6.4 Fit a random forest model on training data and assess against testing data.

a) Fit a random forest classification model.

i) Fit a random forest classification model on training data and determine variable importance.

train <- read.csv('/Users/breastcancer_train.csv')
test <- read.csv('/Users/breastcancer_test.csv')

# call the randomForest package
library(randomForest)
set.seed(29)

# as.factor() since classification model
rfMod <- randomForest(as.factor(Target) ~ ., data = train)

# Determine variable importance
var_import <- importance(rfMod)
var_import <- data.frame(sort(var_import, decreasing = TRUE,
                              index.return = TRUE))
var_import$MeanDecreaseGini <- var_import$x
var_import$X <- var_import$ix - 1
var_import <- subset(var_import, select = -c(ix, x))
head(var_import, n=5)

ii) Assess the model against the testing data.

# Prediction on testing data
predY <- predict(rfMod, test)

# Determine how many were correctly classified
Results <- ifelse(test$Target == predY, "Correct", "Wrong")
table(Results)
## Results
## Correct   Wrong
##     166       5

randomForest | as.factor()

b) Fit a random forest regression model.

i) Fit a random forest regression model on training data and determine variable importance.

train <- read.csv('/Users/boston_train.csv')
test <- read.csv('/Users/boston_test.csv')

# call the randomForest package
library(randomForest)
set.seed(29)

rfMod <- randomForest(Target ~ ., data = train)

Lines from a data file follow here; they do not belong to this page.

/-- The sets two blocks hold stay apart (R69). -/
theorem Change.keeps_apart (c : Change s t) (hkept : s.BuffersKept) {j : Nat} (hjk : j ≠ k) {y z : Block} {w : Sets}
    (hy : t.block? j = some y) (hz : t.block? k = some z) (hx : x ∈ y.held) (hw : w ∈ z.held) : x.apart w = true := by
  obtain ⟨b, i, stuck, hst, rfl⟩ | ⟨y', hy', hheld, -⟩ := c.block_after hy
  · exact c.started_apart hkept hjk.symm hst hx hz hw
  · obtain ⟨b, i, stuck, hst, rfl⟩ | ⟨z', hz', hheld', -⟩ := c.block_after hz
    · exact Sets.apart_symm (c.started_apart hkept hjk hst hw hy hx)
    · exact hkept.apart j k y' z' hjk hy' hz' x (hheld x hx) w (hheld' w hw)

/-- The step lemma of `State.BuffersKept`: the verdicts stand, and the sets stay apart. -/
theorem Change.keeps_buffers (c : Change s t) (hinv : s.Inv) (hkept : s.BuffersKept) : t.BuffersKept where
  fresh := fun _ _ _ hb hbusy hstuck hr => c.keeps_fresh hinv hkept hb hbusy hstuck hr
  apart := fun _ _ _ _ hjk hx hy _ hu _ hw => c.keeps_apart hkept hjk hx hy hu hw

end Sys2Proof.Machine
end

section
/-! SUPPORT. Two complete operations whose sets do not interfere, run one after the other in either order (R69). -/

namespace Sys2Proof.Machine

variable {p : Params} {m m' : Memory} {i : Instr} {src dst len n : Nat}

/-! ### The registers an operation leaves depend on its read set only -/

theorem encResult_work_congr (h : m.wf = true) (h' : m'.wf = true)
    (hr : ∀ x, (encSets src dst n).reads.Has x → m'.read x = m.read x) :
    (encResult m' src dst n).work = (encResult m src dst n).work := by
  simp only [encSets, Range.Has] at hr
  obtain ⟨hipos, -⟩ := encLoop_work src dst (n / 3) m .clear
  simp only [Work.clear_ipos, Nat.zero_add] at hipos
  obtain ⟨hwork, hfull⟩ := encLoop_congr (src := src) (dst := dst) (n / 3) h h' .clear
    (fun x hlo hhi => hr x (by simp only [Work.clear_ipos] at hlo hhi; omega))
  simp only [encResult, hwork]
  exact (encTail_congr (by omega) (encLoop_wf src dst _ h _) (encLoop_wf src dst _ h' _) _
    fun x hlo hhi => hfull x (.inl (hr x (by omega)))).1

theorem decRun_work_congr (h : m.wf = true) (h' : m'.wf = true)
    (hr : ∀ x, (⟨src, n + 1⟩ : Range).Has x → m'.read x = m.read x) :
    (decRun m' src dst n).work = (decRun m src dst n).work :=
  (decLoop_congr (n / 4) h h' _ fun x hlo hhi => hr x (by simp only [Range.Has, Work.clear_ipos] at *; omega)).1

theorem validRun_work_congr (hr : ∀ x, (⟨src, n + 1⟩ : Range).Has x → m'.read x = m.read x) :
    (validRun m' src n).work = (validRun m src n).work := by
  have hscan := validScan_congr (m := m) (m' := m') (src := src) (n := n) n { Work.clear with slen := n }
    (fun x hlo hhi => hr x (by simp only [Range.Has, Work.clear_ipos] at *; omega))
  simp only [validRun, hscan]
  split
  · rfl
  · split <;> rfl

/-- A complete operation on two memories that agree on its read set leaves the same working registers. -/
theorem opResult_work_congr (h : m.wf = true) (h' : m'.wf = true) (hv : opVerdict i p m src dst len = .complete)
    (hr : ∀ x, (opSets i p m src dst len).reads.Has x → m'.read x = m.read x) :
    (opResult i p m' src dst len).work = (opResult i p m src dst len).work := by
  cases i with
  | valid =>
    obtain ⟨n, hn, -⟩ := validVerdict_complete hv
    simp only [opSets, validSets, textRange, hn] at hr
    simp only [opResult, validResult, hn, textLen_congr hn hr]
    exact validRun_work_congr hr
  | enc => exact encResult_work_congr h h' hr
  | dec =>
    obtain ⟨n, hn, -⟩ := decVerdict_complete hv
    simp only [opSets, decSets, textRange, hn] at hr
    simp only [opResult, decResult, hn, textLen_congr hn hr]
    exact decRun_work_congr h h' hr

/-! ### The operation a BUSY block has still to finish -/

/-- Block `k` is `b`, BUSY with operation `i`, and has its FINISH still to come. -/
structure State.Finishing (s : State) (k : Nat) (b : Block) (i : Instr) : Prop where
  found : s.block? k = some b
  busy : b.phase = .busy
  notStuck : b.job.stuck = false
  runs : b.runs i

/-- What operation `i` leaves for the operands block `b` has sampled. -/
def Block.resultOf (b : Block) (i : Instr) (p : Params) (m : Memory) : Result := opResult i p m b.sSrc b.sDst b.sLen

variable {s : State} {j k : Nat} {x y b : Block} {i' : Instr} {rest : List Event}

theorem State.Inv.setScript (h : s.Inv) (es : List Event) : (s.setScript es).Inv :=
  ⟨h.params, h.canon, h.below, h.blocks, h.each⟩

theorem State.BuffersKept.setScript (h : s.BuffersKept) (es : List Event) : (s.setScript es).BuffersKept :=
  ⟨h.fresh, h.apart⟩

theorem State.Finishing.setScript (h : s.Finishing k b i) (es : List Event) : (s.setScript es).Finishing k b i :=
  ⟨h.found, h.busy, h.notStuck, h.runs⟩

/-- At its turn the block takes FINISH, since its outcome is still complete (R33, R61). -/
theorem State.Finishing.step_eq (hf : s.Finishing k b i) (hkept : s.BuffersKept)
    (hs : s.script = .turn k :: rest) :
    step s = .next ((((s.setScript rest).select k).setMem (b.resultOf i s.params s.mem).mem).putBlock k
      (b.finished (b.resultOf i s.params s.mem))) := by
  have hb : (s.setScript rest).block? k = some b := hf.found
  obtain ⟨hv, -⟩ := hkept.fresh k b i hf.found hf.busy hf.notStuck hf.runs
  have hexec := exec_finish (i := i) (s := (s.setScript rest).select k) hb hf.busy
  simp only [State.select_params, State.setScript_params, State.select_mem, State.setScript_mem, hv] at hexec
  rw [step_turn hs, blockTurn_busy hb hf.busy hf.runs, hexec,
    finishOperation_complete hf.notStuck]
  rfl

/-- FINISH changes memory in the recorded write set only (R55). -/
theorem State.Finishing.read_outside (hf : s.Finishing k b i) (hinv : s.Inv) (hkept : s.BuffersKept) {a : Nat}
    (ha : ¬ b.job.sets.writes.Has a) : (b.resultOf i s.params s.mem).mem.read a = s.mem.read a := by
  obtain ⟨hv, hsets⟩ := hkept.fresh k b i hf.found hf.busy hf.notStuck hf.runs
  exact (opResult_mem_frame hinv.canon hv).2 a (hsets ▸ ha)

/-- In a memory that agrees on the recorded read set, FINISH leaves the same block and writes the same bytes (R35). -/
theorem State.Finishing.congr (hf : s.Finishing k b i) (hinv : s.Inv) (hkept : s.BuffersKept) (hm' : m'.wf = true)
    (hr : ∀ a, b.job.sets.reads.Has a → m'.read a = s.mem.read a) :
    b.finished (b.resultOf i s.params m') = b.finished (b.resultOf i s.params s.mem) ∧
      ∀ a, b.job.sets.writes.Has a →
        (b.resultOf i s.params m').mem.read a = (b.resultOf i s.params s.mem).mem.read a := by
  obtain ⟨hv, hsets⟩ := hkept.fresh k b i hf.found hf.busy hf.notStuck hf.runs
  rw [← hsets] at hr ⊢
  obtain ⟨hret, hmem⟩ := opResult_congr hinv.canon hm' hv hr
  have hwork := opResult_work_congr hinv.canon hm' hv hr
  exact ⟨by simp only [Block.finished, Block.resultOf, hret, hwork], hmem⟩

/-! ### One FINISH after another -/

/-- After the turns of blocks `j` and `k` both operations have finished with the results they have in the memory before:
the second reads nothing that the first writes. -/
theorem State.Finishing.two_turns (hx : s.Finishing j x i) (hy : s.Finishing k y i') (hjk : j ≠ k) (hinv : s.Inv)
    (hkept : s.BuffersKept) (hs : s.script = .turn j :: .turn k :: rest) :
    ∃ u : State, steps 2 s = .next u ∧ u.script = rest ∧ u.Inv ∧
      u.blocks = (s.blocks.set j (x.finished (x.resultOf i s.params s.mem))).set k
        (y.finished (y.resultOf i' s.params s.mem)) ∧
      ∀ a, u.mem.read a = if y.job.sets.writes.Has a then (y.resultOf i' s.params s.mem).mem.read a
        else (x.resultOf i s.params s.mem).mem.read a := by
  have hfirst := hx.step_eq hkept hs
  generalize htdef : (((s.setScript (.turn k :: rest)).select j).setMem (x.resultOf i s.params s.mem).mem).putBlock j
    (x.finished (x.resultOf i s.params s.mem)) = t at hfirst
  have hinv' := everyStepKeepsTheInvariant _ _ hinv hfirst
  have hkept' := (step_change hfirst).keeps_buffers hinv hkept
  have hparams : t.params = s.params := by rw [← htdef]; rfl
  have hmem : t.mem = (x.resultOf i s.params s.mem).mem := by rw [← htdef]; rfl
  have hblocks : t.blocks = s.blocks.set j (x.finished (x.resultOf i s.params s.mem)) := by rw [← htdef]; rfl
  have hscript : t.script = .turn k :: rest := by rw [← htdef]; rfl
  have hy' : t.Finishing k y i' :=
    ⟨(block?_eq_of_set hblocks hjk.symm).trans hy.found, hy.busy, hy.notStuck, hy.runs⟩
  have hsecond := hy'.step_eq hkept' hscript
  have hapart := (Sets.apart_iff _ _).mp
    (hkept.apart j k x y hjk hx.found hy.found _ (Block.job_mem_held hx.busy) _ (Block.job_mem_held hy.busy))
  obtain ⟨hfinished, hbytes⟩ := hy.congr hinv hkept hinv'.canon fun a ha => by
    rw [hmem]
    exact hx.read_outside hinv hkept fun hw => (hapart a).1 hw (.inl ha)
  rw [hparams] at hsecond
  refine ⟨_, (steps_succ 1 hfirst).trans (steps_succ 0 hsecond), rfl, everyStepKeepsTheInvariant _ _ hinv' hsecond, ?_,
    fun a => ?_⟩
  · exact hfinished ▸ hblocks ▸ rfl
  · split
    · exact hbytes a ‹_›
    · rw [← hmem, ← hparams]
      exact hy'.read_outside hinv' hkept' ‹_›

end Sys2Proof.Machine
end

section
/-! SUPPORT. When a START is refused (R11): what every operation that is not refused has met, and the outcome stuck. -/

namespace Sys2Proof.Machine

variable {i : Instr} {s : State} {b : Block} {p : Params} {m : Memory} {src dst len n : Nat}

/-- On a block that is not BUSY an operation is refused, or its sets are clear of the others' and its verdict is no
refusal (R11, R69). -/
theorem exec_refused_or_accepted (hb : s.block? s.sel = some b) (hp : b.phase ≠ .busy) :
    (∃ r, exec i s = .refused r) ∨
      (s.ClearOf (opSets i s.params s.mem b.src.value b.dst.value b.len.value) ∧
        ∀ r, opVerdict i s.params s.mem b.src.value b.dst.value b.len.value ≠ .refuse r) := by
  rw [exec_start hb hp]
  unfold startOperation
  split
  · exact .inl ⟨_, rfl⟩
  · cases hv : opVerdict i s.params s.mem b.src.value b.dst.value b.len.value with
    | refuse r => exact .inl ⟨r, rfl⟩
    | complete | stuck =>
      by_cases hc : s.ClearOf (opSets i s.params s.mem b.src.value b.dst.value b.len.value)
      · exact .inr ⟨hc, nofun⟩
      · exact .inl ⟨_, if_neg hc⟩

/-! ### What is met where an operation is not refused -/

theorem encVerdict_fits (h : ∀ r, encVerdict p src dst n ≠ .refuse r) : EncFits p src dst n := by
  by_contra hf
  exact h _ (if_neg hf)

theorem encVerdict_eq_judgeSets (hf : EncFits p src dst n) :
    encVerdict p src dst n = judgeSets p (encSets src dst n) := if_pos hf

theorem validVerdict_eq_judgeSets (hn : textLen p m src = some n) :
    validVerdict p m src = judgeSets p (validSets p m src) := by
  simp only [validVerdict, hn]

theorem validVerdict_unterminated (hn : textLen p m src = none) :
    validVerdict p m src = if p.PlainAll (askedRange p src) then .stuck else .refuse .notPlainMemory := by
  simp only [validVerdict, hn]

theorem decVerdict_unterminated (hn : textLen p m src = none) : decVerdict p m src dst = .refuse .malformedText := by
  simp only [decVerdict, hn]

theorem decVerdict_eq_judgeSets (hn : textLen p m src = some n) (hw : WF (m.bytes src n))
    (hf : DecFits p dst (decodedLen (m.bytes src n))) :
    decVerdict p m src dst = judgeSets p (decSets p m src dst) := by
  simp only [decVerdict, hn, if_neg (not_not.mpr hw), if_neg (not_not.mpr hf)]

/-- DEC is not refused only for a well-formed text whose bytes fit (R157, R56). -/
theorem decVerdict_accepted (h : ∀ r, decVerdict p m src dst ≠ .refuse r) :
    ∃ n, textLen p m src = some n ∧ WF (m.bytes src n) ∧ DecFits p dst (decodedLen (m.bytes src n)) := by
  cases hn : textLen p m src with
  | none => exact absurd (decVerdict_unterminated hn) (h _)
  | some n =>
    simp only [decVerdict, hn] at h
    have hw : WF (m.bytes src n) := by
      by_contra hw
      exact h _ (if_pos hw)
    rw [if_neg (not_not.mpr hw)] at h
    refine ⟨n, rfl, hw, ?_⟩
    by_contra hf
    exact h _ (if_pos hf)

# Determine variable importance
var_import <- importance(rfMod)
var_import <- data.frame(sort(var_import, decreasing = TRUE,
                              index.return = TRUE))
var_import$MeanDecreaseGini <- var_import$x
var_import$X <- var_import$ix - 1
var_import <- subset(var_import, select = -c(ix, x))
head(var_import, n=5)

ii) Assess the model against the testing data.

# Prediction on testing data
prediction = data.frame(matrix(ncol = 0, nrow = nrow(test)))
prediction$predY = predict(rfMod, newdata = test)

# Determine mean squared error
prediction$sq_diff <- (prediction$predY - test$Target)**2
mean_sq_error <- mean(prediction$sq_diff)
print(mean_sq_error)
## [1] 9.028163

randomForest

6.5 Fit a gradient boosting model on training data and assess against testing data.

a) Fit a gradient boosting classification model.

i) Fit a gradient boosting classification model on training data and determine variable importance.

train <- read.csv('/Users/breastcancer_train.csv')
test <- read.csv('/Users/breastcancer_test.csv')

# call the gbm package
library(gbm)
set.seed(29)

# distribution = "bernoulli" is appropriate when there are only 2 
# unique values
# n.trees = total number of trees to fit which is analogous to the number 
# of iterations
# shrinkage = learning rate or step-size reduction, whereas a lower 
# learning rate requires more iterations
gbMod <- gbm(Target ~ ., distribution = "bernoulli", data = train,
             n.trees = 2500, shrinkage = .01)

# Determine variable importance
var_import <- summary(gbMod)

head(var_import, n=5)

ii) Assess the model against the testing data.

# Prediction on testing data
out <- predict(object = gbMod, newdata = test,
                         type = "response", n.trees = 2500)
predY <- ifelse(out < 0.5, 0, 1)

# Determine how many were correctly classified
Results <- ifelse(test$Target == predY, "Correct", "Wrong")
table(Results)
## Results
## Correct   Wrong
##     167       4

gbm

b) Fit a gradient boosting regression model.

i) Fit a gradient boosting regression model on training data and determine variable importance.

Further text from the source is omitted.